# [RECORDS TO PROCESS]
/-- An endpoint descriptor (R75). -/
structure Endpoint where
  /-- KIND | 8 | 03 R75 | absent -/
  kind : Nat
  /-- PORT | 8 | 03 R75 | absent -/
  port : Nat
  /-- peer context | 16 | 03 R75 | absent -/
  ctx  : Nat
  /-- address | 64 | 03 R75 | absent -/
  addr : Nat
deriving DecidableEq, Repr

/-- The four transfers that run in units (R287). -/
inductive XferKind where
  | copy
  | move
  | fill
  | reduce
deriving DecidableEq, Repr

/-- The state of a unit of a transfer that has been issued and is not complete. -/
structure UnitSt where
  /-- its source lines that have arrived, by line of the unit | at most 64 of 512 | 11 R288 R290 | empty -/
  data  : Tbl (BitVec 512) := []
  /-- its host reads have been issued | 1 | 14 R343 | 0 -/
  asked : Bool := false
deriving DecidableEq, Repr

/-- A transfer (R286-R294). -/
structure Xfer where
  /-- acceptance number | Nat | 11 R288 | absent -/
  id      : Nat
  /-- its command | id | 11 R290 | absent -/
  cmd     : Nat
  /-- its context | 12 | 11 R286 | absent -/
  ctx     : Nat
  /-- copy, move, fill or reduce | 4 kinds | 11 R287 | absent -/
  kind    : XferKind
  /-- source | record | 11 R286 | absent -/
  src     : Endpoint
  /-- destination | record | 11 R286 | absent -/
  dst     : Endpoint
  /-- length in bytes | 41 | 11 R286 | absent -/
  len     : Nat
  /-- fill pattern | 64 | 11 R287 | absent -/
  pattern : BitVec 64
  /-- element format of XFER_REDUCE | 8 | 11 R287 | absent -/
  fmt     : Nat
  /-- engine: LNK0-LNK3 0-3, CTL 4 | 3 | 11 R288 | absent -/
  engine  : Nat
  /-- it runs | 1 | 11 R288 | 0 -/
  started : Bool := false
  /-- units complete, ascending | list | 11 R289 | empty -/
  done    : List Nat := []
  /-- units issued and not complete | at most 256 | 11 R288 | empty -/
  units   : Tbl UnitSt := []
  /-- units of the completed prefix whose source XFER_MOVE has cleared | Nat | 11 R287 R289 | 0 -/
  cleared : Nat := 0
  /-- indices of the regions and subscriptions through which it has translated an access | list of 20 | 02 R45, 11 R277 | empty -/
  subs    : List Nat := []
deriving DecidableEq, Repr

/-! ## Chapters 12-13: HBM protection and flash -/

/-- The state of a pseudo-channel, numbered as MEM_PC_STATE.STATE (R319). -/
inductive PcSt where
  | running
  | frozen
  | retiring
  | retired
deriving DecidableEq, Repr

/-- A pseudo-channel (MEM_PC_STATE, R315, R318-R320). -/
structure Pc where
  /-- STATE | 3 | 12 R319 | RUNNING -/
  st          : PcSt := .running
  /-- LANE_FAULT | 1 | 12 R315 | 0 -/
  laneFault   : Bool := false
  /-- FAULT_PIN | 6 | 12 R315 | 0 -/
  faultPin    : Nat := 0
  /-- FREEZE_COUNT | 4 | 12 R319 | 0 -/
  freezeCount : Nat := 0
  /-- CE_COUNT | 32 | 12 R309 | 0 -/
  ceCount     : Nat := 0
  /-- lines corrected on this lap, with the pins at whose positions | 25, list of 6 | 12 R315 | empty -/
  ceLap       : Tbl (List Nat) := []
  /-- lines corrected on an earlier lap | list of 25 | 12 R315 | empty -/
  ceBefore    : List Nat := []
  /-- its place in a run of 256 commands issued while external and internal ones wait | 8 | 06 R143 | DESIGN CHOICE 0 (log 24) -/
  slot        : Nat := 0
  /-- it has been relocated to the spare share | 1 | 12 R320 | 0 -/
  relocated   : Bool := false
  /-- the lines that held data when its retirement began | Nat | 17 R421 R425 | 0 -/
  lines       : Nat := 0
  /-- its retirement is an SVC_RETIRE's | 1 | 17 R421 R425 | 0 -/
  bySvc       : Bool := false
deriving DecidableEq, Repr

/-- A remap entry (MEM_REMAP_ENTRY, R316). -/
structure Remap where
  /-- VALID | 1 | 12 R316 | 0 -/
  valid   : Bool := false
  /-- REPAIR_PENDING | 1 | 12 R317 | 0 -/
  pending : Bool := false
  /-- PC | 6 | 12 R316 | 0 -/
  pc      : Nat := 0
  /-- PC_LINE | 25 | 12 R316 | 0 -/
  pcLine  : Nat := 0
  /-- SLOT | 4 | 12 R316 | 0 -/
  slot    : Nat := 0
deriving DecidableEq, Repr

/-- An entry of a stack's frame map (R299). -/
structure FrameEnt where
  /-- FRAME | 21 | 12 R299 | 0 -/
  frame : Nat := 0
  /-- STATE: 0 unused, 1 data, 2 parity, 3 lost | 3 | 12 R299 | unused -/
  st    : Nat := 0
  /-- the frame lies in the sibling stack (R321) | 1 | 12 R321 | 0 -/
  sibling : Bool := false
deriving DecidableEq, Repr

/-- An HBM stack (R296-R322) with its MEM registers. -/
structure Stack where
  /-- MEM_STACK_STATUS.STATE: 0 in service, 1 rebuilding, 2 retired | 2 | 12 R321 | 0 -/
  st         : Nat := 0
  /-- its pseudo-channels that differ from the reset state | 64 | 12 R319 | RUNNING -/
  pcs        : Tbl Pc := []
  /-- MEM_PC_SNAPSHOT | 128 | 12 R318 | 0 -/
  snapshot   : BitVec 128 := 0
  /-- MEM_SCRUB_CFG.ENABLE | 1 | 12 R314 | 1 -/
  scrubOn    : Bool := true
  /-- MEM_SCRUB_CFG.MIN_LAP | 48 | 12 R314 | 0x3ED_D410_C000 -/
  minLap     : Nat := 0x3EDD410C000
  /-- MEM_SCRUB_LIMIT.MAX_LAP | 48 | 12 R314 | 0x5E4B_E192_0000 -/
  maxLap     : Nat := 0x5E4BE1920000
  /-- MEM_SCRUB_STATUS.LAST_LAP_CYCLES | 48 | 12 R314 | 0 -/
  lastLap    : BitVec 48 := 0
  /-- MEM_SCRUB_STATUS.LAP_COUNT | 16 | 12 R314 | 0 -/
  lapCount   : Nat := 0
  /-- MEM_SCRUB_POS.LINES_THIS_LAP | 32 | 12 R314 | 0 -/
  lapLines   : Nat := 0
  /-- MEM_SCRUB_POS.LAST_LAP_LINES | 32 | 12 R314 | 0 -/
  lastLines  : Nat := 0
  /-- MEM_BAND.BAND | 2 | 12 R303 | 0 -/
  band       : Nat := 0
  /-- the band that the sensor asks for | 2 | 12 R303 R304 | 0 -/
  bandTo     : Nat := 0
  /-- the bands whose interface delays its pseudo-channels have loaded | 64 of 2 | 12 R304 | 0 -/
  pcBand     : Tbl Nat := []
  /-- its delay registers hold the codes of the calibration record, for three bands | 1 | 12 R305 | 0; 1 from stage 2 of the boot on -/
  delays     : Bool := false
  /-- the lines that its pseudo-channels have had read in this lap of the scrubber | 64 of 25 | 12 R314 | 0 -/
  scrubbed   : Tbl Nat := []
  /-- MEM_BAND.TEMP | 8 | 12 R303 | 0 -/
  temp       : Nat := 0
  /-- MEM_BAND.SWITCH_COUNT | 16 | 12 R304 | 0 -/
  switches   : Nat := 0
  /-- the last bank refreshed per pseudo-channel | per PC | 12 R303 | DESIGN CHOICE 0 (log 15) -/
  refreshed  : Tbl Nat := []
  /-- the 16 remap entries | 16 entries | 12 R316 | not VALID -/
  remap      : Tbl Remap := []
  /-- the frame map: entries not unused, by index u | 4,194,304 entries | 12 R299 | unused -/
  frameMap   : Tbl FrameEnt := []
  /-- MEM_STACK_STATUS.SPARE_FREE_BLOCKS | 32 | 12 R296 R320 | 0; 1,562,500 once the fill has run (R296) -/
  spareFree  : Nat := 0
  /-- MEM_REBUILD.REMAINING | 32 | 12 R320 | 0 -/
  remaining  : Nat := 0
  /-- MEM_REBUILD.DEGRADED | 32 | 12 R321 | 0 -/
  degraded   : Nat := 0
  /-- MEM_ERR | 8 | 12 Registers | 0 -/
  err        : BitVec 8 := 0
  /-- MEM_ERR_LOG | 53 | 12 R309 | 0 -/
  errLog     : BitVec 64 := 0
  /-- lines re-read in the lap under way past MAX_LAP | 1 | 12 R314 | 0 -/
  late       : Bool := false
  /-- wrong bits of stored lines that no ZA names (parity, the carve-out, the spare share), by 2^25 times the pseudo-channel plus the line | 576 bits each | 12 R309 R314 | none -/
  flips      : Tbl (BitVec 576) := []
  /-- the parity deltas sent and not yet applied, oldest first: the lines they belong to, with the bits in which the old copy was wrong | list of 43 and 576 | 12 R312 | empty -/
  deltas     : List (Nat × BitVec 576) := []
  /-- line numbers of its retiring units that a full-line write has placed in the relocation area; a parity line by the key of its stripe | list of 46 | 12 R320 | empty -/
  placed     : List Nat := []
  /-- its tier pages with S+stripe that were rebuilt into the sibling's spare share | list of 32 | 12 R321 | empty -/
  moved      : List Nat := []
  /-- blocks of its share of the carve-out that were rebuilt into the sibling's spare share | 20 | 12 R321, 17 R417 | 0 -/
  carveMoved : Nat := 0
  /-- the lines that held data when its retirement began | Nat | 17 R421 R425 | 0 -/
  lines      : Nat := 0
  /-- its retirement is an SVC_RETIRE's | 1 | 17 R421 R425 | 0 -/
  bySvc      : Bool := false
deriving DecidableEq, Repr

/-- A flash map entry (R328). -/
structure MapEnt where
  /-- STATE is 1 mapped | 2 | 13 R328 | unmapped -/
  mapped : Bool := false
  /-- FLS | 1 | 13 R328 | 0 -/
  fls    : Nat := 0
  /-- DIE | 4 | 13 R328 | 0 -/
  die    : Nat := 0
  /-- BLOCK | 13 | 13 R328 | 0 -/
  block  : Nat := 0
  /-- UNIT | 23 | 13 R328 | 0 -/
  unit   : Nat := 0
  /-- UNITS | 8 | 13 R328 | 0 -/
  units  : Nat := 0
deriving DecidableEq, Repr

==

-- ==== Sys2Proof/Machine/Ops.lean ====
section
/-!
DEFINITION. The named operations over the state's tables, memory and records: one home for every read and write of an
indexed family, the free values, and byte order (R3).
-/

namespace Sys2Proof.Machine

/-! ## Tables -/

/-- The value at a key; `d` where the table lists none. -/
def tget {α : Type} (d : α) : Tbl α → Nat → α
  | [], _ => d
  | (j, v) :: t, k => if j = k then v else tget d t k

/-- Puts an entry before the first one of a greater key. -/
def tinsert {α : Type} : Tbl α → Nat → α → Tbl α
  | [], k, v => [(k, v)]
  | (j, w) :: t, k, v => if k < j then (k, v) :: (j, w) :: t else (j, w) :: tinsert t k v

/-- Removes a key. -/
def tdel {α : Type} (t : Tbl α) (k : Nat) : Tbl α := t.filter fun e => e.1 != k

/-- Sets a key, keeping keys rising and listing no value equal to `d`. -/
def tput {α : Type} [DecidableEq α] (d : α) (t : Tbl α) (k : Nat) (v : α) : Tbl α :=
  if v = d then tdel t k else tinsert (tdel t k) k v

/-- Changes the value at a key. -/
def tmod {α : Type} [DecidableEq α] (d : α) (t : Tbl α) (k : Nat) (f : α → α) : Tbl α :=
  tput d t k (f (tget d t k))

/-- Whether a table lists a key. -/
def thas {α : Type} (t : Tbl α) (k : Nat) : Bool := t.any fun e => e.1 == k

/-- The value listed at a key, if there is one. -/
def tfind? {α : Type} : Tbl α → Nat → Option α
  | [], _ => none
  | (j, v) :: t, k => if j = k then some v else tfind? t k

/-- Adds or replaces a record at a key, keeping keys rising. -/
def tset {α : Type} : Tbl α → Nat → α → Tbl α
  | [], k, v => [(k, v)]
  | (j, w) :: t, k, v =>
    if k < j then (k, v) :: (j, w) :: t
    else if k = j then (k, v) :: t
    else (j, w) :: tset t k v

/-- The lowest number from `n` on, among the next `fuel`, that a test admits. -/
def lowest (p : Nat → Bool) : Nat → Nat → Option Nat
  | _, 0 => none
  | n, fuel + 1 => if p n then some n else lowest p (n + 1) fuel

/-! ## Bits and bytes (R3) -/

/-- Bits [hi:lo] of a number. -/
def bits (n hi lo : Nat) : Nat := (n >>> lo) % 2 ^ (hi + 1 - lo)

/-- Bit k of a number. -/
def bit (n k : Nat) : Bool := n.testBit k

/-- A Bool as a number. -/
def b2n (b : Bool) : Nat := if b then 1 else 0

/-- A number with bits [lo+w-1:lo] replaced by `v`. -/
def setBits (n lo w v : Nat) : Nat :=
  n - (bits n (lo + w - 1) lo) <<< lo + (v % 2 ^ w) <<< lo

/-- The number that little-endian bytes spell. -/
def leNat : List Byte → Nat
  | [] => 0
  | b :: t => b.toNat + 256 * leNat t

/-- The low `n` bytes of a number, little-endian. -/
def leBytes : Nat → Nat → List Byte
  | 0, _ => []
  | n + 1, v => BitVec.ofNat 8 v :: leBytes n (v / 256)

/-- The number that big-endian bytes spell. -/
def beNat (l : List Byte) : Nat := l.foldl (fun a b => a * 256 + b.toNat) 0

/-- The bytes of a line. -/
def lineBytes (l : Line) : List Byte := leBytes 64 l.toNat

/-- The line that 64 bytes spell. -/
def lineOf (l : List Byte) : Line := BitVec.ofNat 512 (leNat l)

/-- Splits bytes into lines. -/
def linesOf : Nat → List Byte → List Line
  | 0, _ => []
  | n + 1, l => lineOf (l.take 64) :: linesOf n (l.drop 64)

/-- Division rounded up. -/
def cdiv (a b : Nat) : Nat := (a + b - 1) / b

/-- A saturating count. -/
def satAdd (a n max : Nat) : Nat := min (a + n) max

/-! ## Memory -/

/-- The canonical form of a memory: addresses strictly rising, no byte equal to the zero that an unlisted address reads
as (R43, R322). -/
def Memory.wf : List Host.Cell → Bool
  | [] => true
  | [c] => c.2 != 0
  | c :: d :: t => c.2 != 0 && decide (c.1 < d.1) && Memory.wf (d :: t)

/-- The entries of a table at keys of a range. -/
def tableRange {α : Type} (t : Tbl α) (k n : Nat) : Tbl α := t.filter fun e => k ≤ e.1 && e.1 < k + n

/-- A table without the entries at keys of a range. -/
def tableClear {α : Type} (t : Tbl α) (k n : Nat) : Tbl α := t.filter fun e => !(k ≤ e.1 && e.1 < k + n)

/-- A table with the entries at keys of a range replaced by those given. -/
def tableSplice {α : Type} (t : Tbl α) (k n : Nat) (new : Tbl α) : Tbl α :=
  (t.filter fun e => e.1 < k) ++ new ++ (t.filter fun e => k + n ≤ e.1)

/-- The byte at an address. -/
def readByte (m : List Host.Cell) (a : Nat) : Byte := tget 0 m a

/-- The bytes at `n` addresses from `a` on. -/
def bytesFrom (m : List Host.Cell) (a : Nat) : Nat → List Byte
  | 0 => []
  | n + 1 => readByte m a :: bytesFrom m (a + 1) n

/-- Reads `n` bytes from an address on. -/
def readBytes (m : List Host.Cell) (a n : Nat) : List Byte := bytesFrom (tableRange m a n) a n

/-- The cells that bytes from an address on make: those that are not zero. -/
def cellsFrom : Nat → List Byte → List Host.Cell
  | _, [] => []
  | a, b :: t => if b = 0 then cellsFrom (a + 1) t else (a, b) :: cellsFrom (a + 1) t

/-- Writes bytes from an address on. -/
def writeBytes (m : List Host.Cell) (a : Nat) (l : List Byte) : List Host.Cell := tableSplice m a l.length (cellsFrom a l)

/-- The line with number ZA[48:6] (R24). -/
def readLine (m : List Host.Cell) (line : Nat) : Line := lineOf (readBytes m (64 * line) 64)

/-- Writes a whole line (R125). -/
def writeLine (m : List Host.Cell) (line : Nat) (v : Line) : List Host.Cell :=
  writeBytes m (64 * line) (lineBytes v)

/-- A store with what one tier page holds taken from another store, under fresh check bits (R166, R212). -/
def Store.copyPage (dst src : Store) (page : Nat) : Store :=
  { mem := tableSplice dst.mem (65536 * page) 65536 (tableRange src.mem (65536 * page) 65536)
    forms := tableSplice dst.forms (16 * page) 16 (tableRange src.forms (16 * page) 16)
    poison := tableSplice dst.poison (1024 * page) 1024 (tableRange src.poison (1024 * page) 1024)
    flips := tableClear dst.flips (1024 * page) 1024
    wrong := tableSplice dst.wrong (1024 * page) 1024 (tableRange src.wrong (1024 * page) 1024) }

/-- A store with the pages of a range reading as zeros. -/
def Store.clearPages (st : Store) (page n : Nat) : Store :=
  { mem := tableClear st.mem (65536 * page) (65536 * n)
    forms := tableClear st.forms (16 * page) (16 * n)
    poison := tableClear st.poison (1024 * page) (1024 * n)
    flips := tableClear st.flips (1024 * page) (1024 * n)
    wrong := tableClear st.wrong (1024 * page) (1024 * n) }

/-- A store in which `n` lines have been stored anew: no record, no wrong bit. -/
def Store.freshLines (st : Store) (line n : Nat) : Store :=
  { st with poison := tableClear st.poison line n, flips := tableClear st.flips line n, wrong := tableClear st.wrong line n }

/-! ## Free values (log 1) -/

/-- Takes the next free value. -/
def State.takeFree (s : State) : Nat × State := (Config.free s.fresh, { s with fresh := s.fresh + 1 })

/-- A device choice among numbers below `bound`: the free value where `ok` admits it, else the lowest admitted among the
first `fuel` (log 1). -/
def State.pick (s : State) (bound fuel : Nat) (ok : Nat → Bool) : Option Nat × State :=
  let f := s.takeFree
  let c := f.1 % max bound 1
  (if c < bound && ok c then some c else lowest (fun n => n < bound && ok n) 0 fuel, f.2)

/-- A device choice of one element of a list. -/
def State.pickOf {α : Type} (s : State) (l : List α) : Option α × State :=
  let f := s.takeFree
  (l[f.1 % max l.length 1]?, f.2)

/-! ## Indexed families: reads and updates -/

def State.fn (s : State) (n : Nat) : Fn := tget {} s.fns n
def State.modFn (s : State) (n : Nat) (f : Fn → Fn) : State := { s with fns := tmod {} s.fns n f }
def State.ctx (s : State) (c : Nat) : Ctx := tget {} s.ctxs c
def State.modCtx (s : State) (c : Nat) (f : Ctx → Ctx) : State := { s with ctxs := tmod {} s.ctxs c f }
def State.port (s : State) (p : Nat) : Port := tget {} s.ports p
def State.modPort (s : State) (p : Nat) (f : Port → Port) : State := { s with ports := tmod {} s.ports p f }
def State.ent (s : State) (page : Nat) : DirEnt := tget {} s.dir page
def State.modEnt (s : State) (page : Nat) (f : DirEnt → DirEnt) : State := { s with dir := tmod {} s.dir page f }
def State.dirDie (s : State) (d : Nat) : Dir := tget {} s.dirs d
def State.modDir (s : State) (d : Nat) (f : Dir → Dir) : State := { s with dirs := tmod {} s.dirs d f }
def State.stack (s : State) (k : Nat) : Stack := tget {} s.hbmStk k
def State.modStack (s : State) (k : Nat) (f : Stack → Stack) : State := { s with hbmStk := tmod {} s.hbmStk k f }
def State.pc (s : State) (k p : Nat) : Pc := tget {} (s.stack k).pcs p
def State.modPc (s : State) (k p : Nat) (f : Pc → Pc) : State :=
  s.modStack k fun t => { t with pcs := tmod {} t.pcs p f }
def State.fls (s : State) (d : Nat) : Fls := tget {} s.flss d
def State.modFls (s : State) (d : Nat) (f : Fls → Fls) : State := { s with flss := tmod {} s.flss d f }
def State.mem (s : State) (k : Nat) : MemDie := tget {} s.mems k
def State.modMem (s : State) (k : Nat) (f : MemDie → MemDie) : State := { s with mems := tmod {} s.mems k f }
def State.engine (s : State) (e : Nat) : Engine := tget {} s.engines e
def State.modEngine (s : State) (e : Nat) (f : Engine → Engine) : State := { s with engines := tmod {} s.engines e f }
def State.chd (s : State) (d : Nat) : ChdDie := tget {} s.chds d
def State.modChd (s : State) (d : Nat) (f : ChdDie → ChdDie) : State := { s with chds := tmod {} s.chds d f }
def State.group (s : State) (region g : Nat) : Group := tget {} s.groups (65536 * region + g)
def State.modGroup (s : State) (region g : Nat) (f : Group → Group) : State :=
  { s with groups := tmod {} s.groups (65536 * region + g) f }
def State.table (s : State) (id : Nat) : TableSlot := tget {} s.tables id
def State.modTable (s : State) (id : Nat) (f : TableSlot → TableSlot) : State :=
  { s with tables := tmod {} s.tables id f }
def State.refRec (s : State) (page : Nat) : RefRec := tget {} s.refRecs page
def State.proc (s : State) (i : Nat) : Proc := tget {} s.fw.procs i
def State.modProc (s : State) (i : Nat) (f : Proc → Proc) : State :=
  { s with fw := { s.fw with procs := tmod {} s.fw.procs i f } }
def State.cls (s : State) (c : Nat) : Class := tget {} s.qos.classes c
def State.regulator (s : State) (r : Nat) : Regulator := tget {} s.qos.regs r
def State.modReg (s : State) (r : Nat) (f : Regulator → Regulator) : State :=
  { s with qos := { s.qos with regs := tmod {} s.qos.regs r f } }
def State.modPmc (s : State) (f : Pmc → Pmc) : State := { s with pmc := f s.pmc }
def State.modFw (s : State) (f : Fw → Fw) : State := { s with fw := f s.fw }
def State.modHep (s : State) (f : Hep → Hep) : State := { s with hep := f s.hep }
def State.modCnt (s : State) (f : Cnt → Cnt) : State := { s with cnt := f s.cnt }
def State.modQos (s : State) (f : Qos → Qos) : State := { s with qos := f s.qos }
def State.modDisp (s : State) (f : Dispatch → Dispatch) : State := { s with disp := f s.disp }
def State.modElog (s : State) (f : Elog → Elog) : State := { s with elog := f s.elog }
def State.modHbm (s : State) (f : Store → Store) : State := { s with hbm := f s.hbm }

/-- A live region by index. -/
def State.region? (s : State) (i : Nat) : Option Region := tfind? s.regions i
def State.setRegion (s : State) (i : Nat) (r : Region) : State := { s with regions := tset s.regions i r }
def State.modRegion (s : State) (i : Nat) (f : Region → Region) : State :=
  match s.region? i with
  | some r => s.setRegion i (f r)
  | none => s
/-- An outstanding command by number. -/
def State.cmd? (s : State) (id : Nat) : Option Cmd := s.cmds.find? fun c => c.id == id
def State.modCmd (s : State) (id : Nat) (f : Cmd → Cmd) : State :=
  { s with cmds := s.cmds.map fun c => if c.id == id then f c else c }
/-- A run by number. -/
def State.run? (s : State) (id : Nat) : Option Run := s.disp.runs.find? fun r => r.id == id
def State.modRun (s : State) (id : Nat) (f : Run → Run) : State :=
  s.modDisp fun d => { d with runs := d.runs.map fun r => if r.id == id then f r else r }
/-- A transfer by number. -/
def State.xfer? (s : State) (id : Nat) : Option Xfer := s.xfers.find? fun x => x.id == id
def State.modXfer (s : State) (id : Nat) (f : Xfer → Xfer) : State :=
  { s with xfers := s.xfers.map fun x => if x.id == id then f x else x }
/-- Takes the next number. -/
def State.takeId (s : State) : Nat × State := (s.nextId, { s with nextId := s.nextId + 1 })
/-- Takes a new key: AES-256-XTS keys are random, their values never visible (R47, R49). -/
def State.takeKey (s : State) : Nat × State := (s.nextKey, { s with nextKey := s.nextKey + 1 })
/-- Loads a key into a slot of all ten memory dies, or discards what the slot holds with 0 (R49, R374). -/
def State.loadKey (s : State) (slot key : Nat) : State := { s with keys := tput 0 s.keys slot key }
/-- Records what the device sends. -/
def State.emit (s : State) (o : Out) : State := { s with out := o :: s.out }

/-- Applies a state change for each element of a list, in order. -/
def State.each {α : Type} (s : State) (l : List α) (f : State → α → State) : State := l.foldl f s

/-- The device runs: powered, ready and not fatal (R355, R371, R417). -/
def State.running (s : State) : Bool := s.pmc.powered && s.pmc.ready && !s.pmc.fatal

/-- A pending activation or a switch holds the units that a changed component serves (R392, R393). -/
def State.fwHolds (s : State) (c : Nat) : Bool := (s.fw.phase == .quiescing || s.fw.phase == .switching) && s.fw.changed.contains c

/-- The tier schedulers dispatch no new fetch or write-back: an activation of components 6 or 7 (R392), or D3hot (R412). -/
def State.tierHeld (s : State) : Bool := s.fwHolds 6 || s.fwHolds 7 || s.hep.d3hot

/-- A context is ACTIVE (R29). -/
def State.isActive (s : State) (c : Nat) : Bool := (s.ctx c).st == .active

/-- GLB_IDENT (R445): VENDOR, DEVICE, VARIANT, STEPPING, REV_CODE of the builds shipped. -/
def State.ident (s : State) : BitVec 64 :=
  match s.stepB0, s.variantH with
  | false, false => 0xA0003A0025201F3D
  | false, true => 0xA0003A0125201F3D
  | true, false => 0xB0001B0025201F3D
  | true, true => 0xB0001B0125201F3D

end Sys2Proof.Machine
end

# [TO DO]
Show every line of the listing containing the string "fatal" by copying it.

# [THE ANSWER]
/-- The device runs: powered, ready and not fatal (R355, R371, R417). -/
def State.running (s : State) : Bool := s.pmc.powered && s.pmc.ready && !s.pmc.fatal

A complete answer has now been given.